Collected data
━━━━━━━━━━━━━━━━

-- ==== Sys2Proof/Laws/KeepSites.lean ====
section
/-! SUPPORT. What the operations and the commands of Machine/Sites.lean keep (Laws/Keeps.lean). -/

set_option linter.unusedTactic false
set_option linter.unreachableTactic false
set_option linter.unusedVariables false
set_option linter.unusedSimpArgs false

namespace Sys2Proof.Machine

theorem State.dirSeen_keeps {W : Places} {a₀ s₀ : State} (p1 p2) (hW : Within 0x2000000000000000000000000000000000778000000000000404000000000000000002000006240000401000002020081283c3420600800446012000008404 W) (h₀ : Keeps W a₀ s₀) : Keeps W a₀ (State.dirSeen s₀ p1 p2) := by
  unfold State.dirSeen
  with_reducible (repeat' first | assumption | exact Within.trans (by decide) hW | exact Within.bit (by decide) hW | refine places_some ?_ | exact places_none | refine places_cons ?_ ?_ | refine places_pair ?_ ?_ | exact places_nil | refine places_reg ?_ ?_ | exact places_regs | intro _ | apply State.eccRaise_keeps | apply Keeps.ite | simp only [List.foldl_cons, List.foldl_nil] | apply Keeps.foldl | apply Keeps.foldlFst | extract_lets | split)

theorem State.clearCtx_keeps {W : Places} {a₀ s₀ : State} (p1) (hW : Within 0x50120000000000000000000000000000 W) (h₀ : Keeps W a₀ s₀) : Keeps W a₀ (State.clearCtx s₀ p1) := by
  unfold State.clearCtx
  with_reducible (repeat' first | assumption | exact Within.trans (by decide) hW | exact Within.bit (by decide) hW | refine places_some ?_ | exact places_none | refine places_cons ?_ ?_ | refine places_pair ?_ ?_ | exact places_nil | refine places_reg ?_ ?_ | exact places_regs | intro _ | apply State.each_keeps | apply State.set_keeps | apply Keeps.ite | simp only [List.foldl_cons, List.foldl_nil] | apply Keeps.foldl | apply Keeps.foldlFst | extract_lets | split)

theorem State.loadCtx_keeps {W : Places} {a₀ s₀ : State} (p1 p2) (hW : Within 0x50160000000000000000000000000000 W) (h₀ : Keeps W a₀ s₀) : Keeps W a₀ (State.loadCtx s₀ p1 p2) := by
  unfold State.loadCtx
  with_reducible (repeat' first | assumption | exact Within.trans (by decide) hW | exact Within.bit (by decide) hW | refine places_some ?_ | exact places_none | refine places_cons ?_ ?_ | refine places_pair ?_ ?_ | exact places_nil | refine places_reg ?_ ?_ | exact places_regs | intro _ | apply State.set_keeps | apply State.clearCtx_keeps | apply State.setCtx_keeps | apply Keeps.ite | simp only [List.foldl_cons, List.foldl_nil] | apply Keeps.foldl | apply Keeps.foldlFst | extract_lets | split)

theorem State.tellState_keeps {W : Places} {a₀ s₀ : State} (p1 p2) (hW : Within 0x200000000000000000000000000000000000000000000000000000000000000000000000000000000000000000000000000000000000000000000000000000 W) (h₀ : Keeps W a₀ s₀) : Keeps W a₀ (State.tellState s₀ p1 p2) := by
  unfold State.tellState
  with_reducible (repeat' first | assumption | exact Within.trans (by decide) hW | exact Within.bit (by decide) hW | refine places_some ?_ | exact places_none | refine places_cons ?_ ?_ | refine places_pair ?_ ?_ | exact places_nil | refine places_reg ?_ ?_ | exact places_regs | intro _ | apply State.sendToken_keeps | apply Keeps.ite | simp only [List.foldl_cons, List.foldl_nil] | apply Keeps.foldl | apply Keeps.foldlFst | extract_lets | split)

━━━━━━━━━━━━━━━━

* [REQUIRED WORK]
Your answer must be an exact transcription of all the data above.

* [REPLY TO THE EXERCISE]
-- ==== Sys2Proof/Laws/KeepSites.lean ====
section
/-! SUPPORT. What the operations and the commands of Machine/Sites.lean keep (Laws/Keeps.lean). -/

set_option linter.unusedTactic false
set_option linter.unreachableTactic false
set_option linter.unusedVariables false
set_option linter.unusedSimpArgs false

namespace Sys2Proof.Machine

theorem State.dirSeen_keeps {W : Places} {a₀ s₀ : State} (p1 p2) (hW : Within 0x2000000000000000000000000000000000778000000000000404000000000000000002000006240000401000002020081283c3420600800446012000008404 W) (h₀ : Keeps W a₀ s₀) : Keeps W a₀ (State.dirSeen s₀ p1 p2) := by
  unfold State.dirSeen
  with_reducible (repeat' first | assumption | exact Within.trans (by decide) hW | exact Within.bit (by decide) hW | refine places_some ?_ | exact places_none | refine places_cons ?_ ?_ | refine places_pair ?_ ?_ | exact places_nil | refine places_reg ?_ ?_ | exact places_regs | intro _ | apply State.eccRaise_keeps | apply Keeps.ite | simp only [List.foldl_cons, List.foldl_nil] | apply Keeps.foldl | apply Keeps.foldlFst | extract_lets | split)

theorem State.clearCtx_keeps {W : Places} {a₀ s₀ : State} (p1) (hW : Within 0x50120000000000000000000000000000 W) (h₀ : Keeps W a₀ s₀) : Keeps W a₀ (State.clearCtx s₀ p1) := by
  unfold State.clearCtx
  with_reducible (repeat' first | assumption | exact Within.trans (by decide) hW | exact Within.bit (by decide) hW | refine places_some ?_ | exact places_none | refine places_cons ?_ ?_ | refine places_pair ?_ ?_ | exact places_nil | refine places_reg ?_ ?_ | exact places_regs | intro _ | apply State.each_keeps | apply State.set_keeps | apply Keeps.ite | simp only [List.foldl_cons, List.foldl_nil] | apply Keeps.foldl | apply Keeps.foldlFst | extract_lets | split)

theorem State.loadCtx_keeps {W : Places} {a₀ s₀ : State} (p1 p2) (hW : Within 0x50160000000000000000000000000000 W) (h₀ : Keeps W a₀ s₀) : Keeps W a₀ (State.loadCtx s₀ p1 p2) := by
  unfold State.loadCtx
  with_reducible (repeat' first | assumption | exact Within.trans (by decide) hW | exact Within.bit (by decide) hW | refine places_some ?_ | exact places_none | refine places_cons ?_ ?_ | refine places_pair ?_ ?_ | exact places_nil | refine places_reg ?_ ?_ | exact places_regs | intro _ | apply State.set_keeps | apply State.clearCtx_keeps | apply State.setCtx_keeps | apply Keeps.ite | simp only [List.foldl_cons, List.foldl_nil] | apply Keeps.foldl | apply Keeps.foldlFst | extract_lets | split)

theorem State.tellState_keeps {W : Places} {a₀ s₀ : State} (p1 p2) (hW : Within 0x200000000000000000000000000000000000000000000000000000000000000000000000000000000000000000000000000000000000000000000000000000 W) (h₀ : Keeps W a₀ s₀) : Keeps W a₀ (State.tellState s₀ p1 p2) := by
  unfold State.tellState
  with_reducible (repeat' first | assumption | exact Within.trans (by decide) hW | exact Within.bit (by decide) hW | refine places_some ?_ | exact places_none | refine places_cons ?_ ?_ | refine places_pair ?_ ?_ | exact places_nil | refine places_reg ?_ ?_ | exact places_regs | intro _ | apply State.sendToken_keeps | apply Keeps.ite | simp only [List.foldl_cons, List.foldl_nil] | apply Keeps.foldl | apply Keeps.foldlFst | extract_lets | split)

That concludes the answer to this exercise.